Peter Salzano spent hours making time.
With an 80-page technical manual, soldering equipment and 150 tiny pieces, Salzano built a binary clock from scratch over several days.
“This is 10 times harder than the phone I made last year,” he said.
The phone and clock are year-end projects for students in robotics and electronics classes at Sno-Isle Tech Skills Center in south Everett.
Sno-Isle is a public school providing technical training to students from more than a dozen school districts. It is run by the Mukilteo School District.
Salzano predicts the clock will become a conversation piece because few visitors will know what they are looking at.
“I want to put it in my room and have people ask, ‘What’s that?’ and show off my knowledge,” said Salzano, who splits his school days between Sno-Isle and AIM High School in the Snohomish School District.

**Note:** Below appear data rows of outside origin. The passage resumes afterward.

-- ==== Sys2Proof/Tests/Slice0.lean ====
section
/-! SUPPORT. Tests: expected values are those of 95_test_vectors.md (their ids are named) or worked out by hand from the rules; and a
named witness for the hypotheses of each statement. -/

namespace Sys2Proof.Tests

open Sys2Proof Sys2Proof.Machine

/-- Bank 1 with the word `w` at address 0 and the given words elsewhere, otherwise the power-on state: `P = 0`, `PB = 1`. -/
def at0 (w : Word) (cells : List (Nat × Nat × Word)) : State :=
  ((1, 0, w) :: cells).foldl (fun s c => s.memWrite c.1 c.2.1 c.2.2) State.reset

/-- One view of the state a step leaves, if it leaves one. -/
def after {α : Type} (s : State) (view : State → α) : Option α :=
  match step s with
  | .next t => some (view t)
  | .fault _ => none
  | .refused _ => none

/-- The reason a step is refused, if it is. -/
def refusal (s : State) : Option Refusal :=
  match step s with
  | .next _ => none
  | .fault _ => none
  | .refused r => some r

/-- The I/O map chosen "for the vectors only": RTC_IO_ADDR = 16, DEVICE_ADDRS = [17] (95_test_vectors.md). -/
def vectorConfig : Config := { initialConfig with rtcIoAddr := 16, deviceAddrs := [17] }

/-- The words of a plain memory operand in bank 1. -/
def m1 (addr : Half) : MemRef := ⟨.one, .noIndex, addr⟩

/-! ### Syntax and encoding -/

/-- Every check of `wellFormed` refuses an address of 16 bits (R97). -/
theorem test_wellFormed_refuses :
    (Instr.cad (m1 0x8000)).wellFormed = false ∧ (Instr.add (m1 0x8000)).wellFormed = false ∧
    (Instr.dim (m1 0x8000)).wellFormed = false ∧ (Instr.tmu (m1 0x8000)).wellFormed = false ∧
    (Instr.lst (m1 0x8000)).wellFormed = false ∧ (Instr.fst (m1 0x8000)).wellFormed = false ∧
    (Instr.sto (m1 0x8000)).wellFormed = false ∧ (Instr.bpx (m1 0x8000)).wellFormed = false ∧
    (Instr.blm (m1 0x8000)).wellFormed = false ∧ (Instr.bze (m1 0x8000)).wellFormed = false ∧
    (Instr.jsb (m1 0x8000)).wellFormed = false ∧ (Instr.bir (m1 0x8000)).wellFormed = false ∧
    (Instr.ior .noIndex 0x8000).wellFormed = false ∧ (Instr.iow .noIndex 0x8000).wellFormed = false ∧
    (Instr.lix true .ix0 (m1 0x8000)).wellFormed = false := by decide

theorem test_wellFormed_accepts : (Instr.cad (m1 0x7FFF)).wellFormed = true ∧ Instr.halt.wellFormed = true := by decide

/-- Every check of `Encoding.valid` refuses: a field past bit 31, two fields on one bit, an operation without a row, one with two
rows, a pair with two rows (R80, R85). -/
theorem test_encoding_refuses :
    ({ encLayout with bLo := 32 } : EncLayout).valid = false ∧ ({ encLayout with tLo := 17 } : EncLayout).valid = false ∧
    OpcodeMap.valid opcodeMap.tail = false ∧ OpcodeMap.valid ((.cad, 0, 0) :: opcodeMap) = false ∧
    OpcodeMap.valid ((.cad, 1, 1) :: opcodeMap.tail) = false := by decide

/-- Another choice of ENC_LAYOUT and OPCODE_MAP (U17): the reserved bits lowest in the left half, CAD in class 0. -/
def otherEncoding : Encoding :=
  { layout := { bLo := 31, classLo := 28, opLo := 24, iLo := 23, tLo := 21, xLo := 19, sLo := 15, addrLo := 0 }
    opcodeMap := (.cad, 0, 15) :: opcodeMap.tail }

/-- The decoder follows the machine's own encoding. -/
theorem test_otherEncoding :
    otherEncoding.valid = true ∧ decode otherEncoding 0x8F080005#32 = .instr (.cad ⟨.two, .ix0, 5⟩) ∧
    after { at0 0x0F000064#32 [(1, 100, 7)] with cfg := { initialConfig with encoding := otherEncoding } } (·.a) = some 7 := by decide

/-! Each constructor's word, written out bit by bit from R80 and R85: B CLASS OP I --- T X S ADDR. -/

theorem test_decode_cad : decode specEncoding 0b1_001_0000_0_000_00_10_0_000000000000101#32 = .instr (.cad ⟨.two, .ix1, 5⟩) := by decide
theorem test_decode_add : decode specEncoding 0b0_001_0001_0_000_00_00_0_000000001100101#32 = .instr (.add (m1 101)) := by decide
theorem test_decode_dim : decode specEncoding 0b0_001_0010_0_000_00_00_0_000000000010101#32 = .instr (.dim (m1 21)) := by decide
theorem test_decode_tmu : decode specEncoding 0b1_001_0011_0_000_00_00_0_000000000001011#32 = .instr (.tmu ⟨.two, .noIndex, 11⟩) := by decide
theorem test_decode_lst : decode specEncoding 0b0_010_0000_0_000_00_11_0_000000000000001#32 = .instr (.lst ⟨.one, .ix2, 1⟩) := by decide
theorem test_decode_fst : decode specEncoding 0b1_010_0001_0_000_00_00_0_001000000000001#32 = .instr (.fst ⟨.two, .noIndex, 4097⟩) := by decide
theorem test_decode_sto : decode specEncoding 0b0_010_0010_0_000_00_00_0_000000011001000#32 = .instr (.sto (m1 200)) := by decide
theorem test_decode_shl : decode specEncoding 0b0_011_0000_0_000_00_00_0_000000000000000#32 = .instr .shl := by decide
theorem test_decode_shr : decode specEncoding 0b1_011_0001_1_111_11_11_1_111111111111111#32 = .instr .shr := by decide
theorem test_decode_bpx : decode specEncoding 0b1_100_0000_0_000_00_00_0_000000001100100#32 = .instr (.bpx ⟨.two, .noIndex, 100⟩) := by decide
theorem test_decode_blm : decode specEncoding 0b0_100_0001_0_000_00_00_0_000000000101000#32 = .instr (.blm (m1 40)) := by decide
theorem test_decode_bze : decode specEncoding 0b0_100_0010_0_000_00_00_0_000000000000111#32 = .instr (.bze (m1 7)) := by decide
theorem test_decode_jsb : decode specEncoding 0b0_100_0011_0_000_00_01_0_000000000000000#32 = .instr (.jsb ⟨.one, .ix0, 0⟩) := by decide
theorem test_decode_bir : decode specEncoding 0b0_100_0100_0_000_00_00_0_000000111110100#32 = .instr (.bir (m1 500)) := by decide
theorem test_decode_ior : decode specEncoding 0b1_101_0000_0_000_00_01_0_000000000010001#32 = .instr (.ior .ix0 17) := by decide
theorem test_decode_iow : decode specEncoding 0b0_101_0001_0_000_00_00_0_000000000010000#32 = .instr (.iow .noIndex 16) := by decide
theorem test_decode_lix : decode specEncoding 0b0_110_0000_1_000_01_10_0_000000000000001#32 = .instr (.lix true .ix1 ⟨.one, .ix1, 1⟩) := by decide
theorem test_decode_cix : decode specEncoding 0b0_110_0001_0_000_10_00_0_000000000000000#32 = .instr (.cix .ix2) := by decide
theorem test_decode_halt : decode specEncoding 0b0_111_0000_0_000_00_00_0_000000000000000#32 = .instr .halt := by decide
theorem test_decode_reset : decode specEncoding 0b0_111_0001_0_000_00_00_0_000000000000000#32 = .instr .reset := by decide

/-- E-3, EN-2, E-10: words with no handler. -/
theorem test_decode_noHandler :
    decode specEncoding 0x00000000#32 = .noHandler 0 0 ∧ decode specEncoding 0x1F000000#32 = .noHandler 1 15 ∧ decode specEncoding 0x800C0000#32 = .noHandler 0 0 := by decide

/-- The words of 95_test_vectors.md that the encoder writes: IX-2, BR-1, P2. -/
theorem test_encode :
    encode specEncoding (.lix true .ix3 (m1 300)) = 0x608C012C#32 ∧ encode specEncoding (.bpx ⟨.two, .noIndex, 100⟩) = 0xC0000064#32 ∧
    encode specEncoding (.lix true .ix0 ⟨.one, .ix0, 1⟩) = 0x60810001#32 ∧ encode specEncoding (.fst ⟨.one, .ix0, 0⟩) = 0x21010000#32 := by decide

theorem test_decodeTableWord : decodeTableWord 32 0x71000000 = some .reset ∧ decodeTableWord 24 0x71000000 = none := by decide

/-! ### Words -/

/-- W-1 to W-5. -/
theorem test_split_join :
    split 0x8000FFFF#32 = (-32768, -1) ∧ split 0x7FFF0000#32 = (32767, 0) ∧ join (-1) 1 = 0xFFFF0001#32 ∧
    join 40000 0 = 0x9C400000#32 ∧ join 65537 (-65537) = 0x0001FFFF#32 := by decide

/-- S-3, W-7 to W-10. -/
theorem test_fromFraction :
    fromFraction .truncate 2 = 32767 ∧ fromFraction .truncate (-2) = -32768 ∧ fromFraction .truncate 1 = 32767 ∧
    fromFraction .truncate (-1) = -32768 ∧ fromFraction .truncate (1 / 2) = 16384 ∧
    fromFraction .truncate (-1 / 65536) = 0 ∧ fromFraction .floor (-1 / 65536) = -1 := by decide +kernel

/-- W-6. -/
theorem test_toFraction : toFraction (-32768) = -1 ∧ toFraction 16384 = 1 / 2 := by decide +kernel

/-! ### Effective address: E-2, E-6, E-7, E-11 -/

theorem test_ea :
    ({ State.reset with ix0 := 2 }).ea ⟨.one, .ix0, 65535⟩ = ⟨.one, 1⟩ ∧
    ({ State.reset with ix1 := 0xFFFF }).ea ⟨.one, .ix1, 0⟩ = ⟨.one, 65535⟩ ∧
    ({ State.reset with ix2 := 0x7FFF }).ea ⟨.one, .ix2, 0x7FFF⟩ = ⟨.one, 65534⟩ ∧
    ({ State.reset with ix0 := 0xFFF0 }).ea ⟨.one, .ix0, 100⟩ = ⟨.one, 84⟩ := by decide

/-! ### Arithmetic -/

/-- AR-2. -/
theorem test_cad : after (at0 0x10000064#32 [(1, 100, 0x8000FFFF#32)]) (·.a) = some 0x8000FFFF#32 := by decide

/-- E-5: the operand of `CAD 2:5000` is cell 904 of bank 2. -/
theorem test_cad_bank2_aliases : after (at0 0x90001388#32 [(2, 904, 0x00000007#32)]) (·.a) = some 0x00000007#32 := by decide

/-- AR-3. -/
theorem test_add_wraps :
    after { at0 0x11000064#32 [(1, 100, 0x0001FFFF#32)] with a := 0x7FFF0001#32 } (·.a) = some 0x80000000#32 := by decide

/-- AR-4. -/
theorem test_add_no_carry :
    after { at0 0x11000064#32 [(1, 100, 0x00000001#32)] with a := 0x0000FFFF#32 } (·.a) = some 0x00000000#32 := by decide

/-- AR-7. -/
theorem test_dim_wraps :
    after { at0 0x12000064#32 [(1, 100, 0x00010005#32)] with a := 0x80000005#32 } (·.a) = some 0x7FFF0000#32 := by decide

/-- AR-6. -/
theorem test_dim_no_borrow : after (at0 0x12000064#32 [(1, 100, 0x00000001#32)]) (·.a) = some 0x0000FFFF#32 := by decide

/-- AR-10. -/
theorem test_tmu_saturates :
    after { at0 0x13000064#32 [(1, 100, 0x80008000#32)] with a := 0x80008000#32 } (·.a) = some 0x7FFF7FFF#32 := by decide

/-- AR-11 under the default, and the floor value R144 gives for its right lane. -/
theorem test_tmu_rounds :
    after { at0 0x13000064#32 [(1, 100, 0x40004000#32)] with a := 0x0003FFFD#32 } (·.a) = some 0x0001FFFF#32 ∧
    tmul .floor (-3) 16384 = -2 := by decide

/-! ### Stores -/

/-- ST-1. -/
theorem test_lst :
    after { at0 0x20000064#32 [(1, 100, 0xAAAABBBB#32)] with a := 0x12345678#32 } (·.memRead 1 100) = some 0x1234BBBB#32 := by decide

/-- ST-4. -/
theorem test_fst_bank2 :
    after { at0 0xA1001001#32 [] with a := 0x00000001#32 } (fun t => (t.memRead 2 1, t.memRead 2 0)) =
      some (0x00000001#32, 0x00000000#32) := by decide

/-- ST-6: the next step would fetch the stored HALT. -/
theorem test_fst_then_fetch :
    after { at0 0x21000001#32 [(1, 1, 0x10000000#32)] with a := 0x70000000#32 } (·.fetchWord) = some 0x70000000#32 := by decide

/-- ST-3. -/
theorem test_sto :
    after { at0 0x22000064#32 [(1, 100, 0xAAAABBBB#32)] with a := 0x12345678#32 } (·.memRead 1 100) = some 0xAAAA5678#32 := by decide

/-! ### Shifts -/

/-- SH-1. -/
theorem test_shl : after { at0 0x30000000#32 [] with a := 0x4000C001#32 } (·.a) = some 0x80008002#32 := by decide

/-- The whole-word value R171 gives. -/
theorem test_shl_wholeWord :
    after { at0 0x30000000#32 [] with a := 0x4000C001#32, cfg := { initialConfig with shiftScope := .wholeWord } } (·.a) =
      some 0x80018002#32 := by decide

/-- SH-4. -/
theorem test_shr : after { at0 0x31000000#32 [] with a := 0x80010003#32 } (·.a) = some 0xC0000001#32 := by decide

/-- The whole-word arithmetic value R172 gives. -/
theorem test_shr_wholeWord :
    after { at0 0x31000000#32 [] with a := 0x80010003#32, cfg := { initialConfig with shiftScope := .wholeWord } } (·.a) =
      some 0xC0008001#32 := by decide

/-! ### Control transfer -/

/-- BR-1. -/
theorem test_bpx : after (at0 0xC0000064#32 []) (fun t => (t.p, t.pb)) = some (100, .two) := by decide

/-- BR-2. -/
theorem test_blm_taken : after { at0 0x41000028#32 [] with a := 0xFFFF0000#32 } (·.p) = some 40 := by decide

/-- BR-3. -/
theorem test_blm_not_taken : after { at0 0x41000028#32 [] with a := 0x0000FFFF#32 } (·.p) = some 1 := by decide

His device doesn’t look like a conventional clock. Instead of numbers, time is shown by lights and is computed with a mathematical code that is based on the power of two – or ones and zeros.
The binary system is used internally in computers.
Sno-Isle robotics and electronics teacher Karen Coulombe said she looks for projects that students will find challenging and different.
The binary clock is one of them.
“Students want to show they can use and apply their skills and this is unique to the geek, if you will,” she said.
Dylan Fenter, 17, a Snohomish High School senior, was building his clock last week a few feet away from Salzano in the Sno-Isle classroom.
He has wanted to become an electrician since he was a youngster.
He will keep his clock in plain view, too, and expects to field plenty of “What’s that?” questions.
He won’t get into the minute details, the technical names of parts he had to test to make sure they worked, the tools he used or how he read the schematics and identified all the components.
Mainly, he just likes the idea of getting to use more of his handiwork.
“The phone I made is hanging on my wall,” he said. “I use it all the time. Hey, I’ve got to use it. I made it.”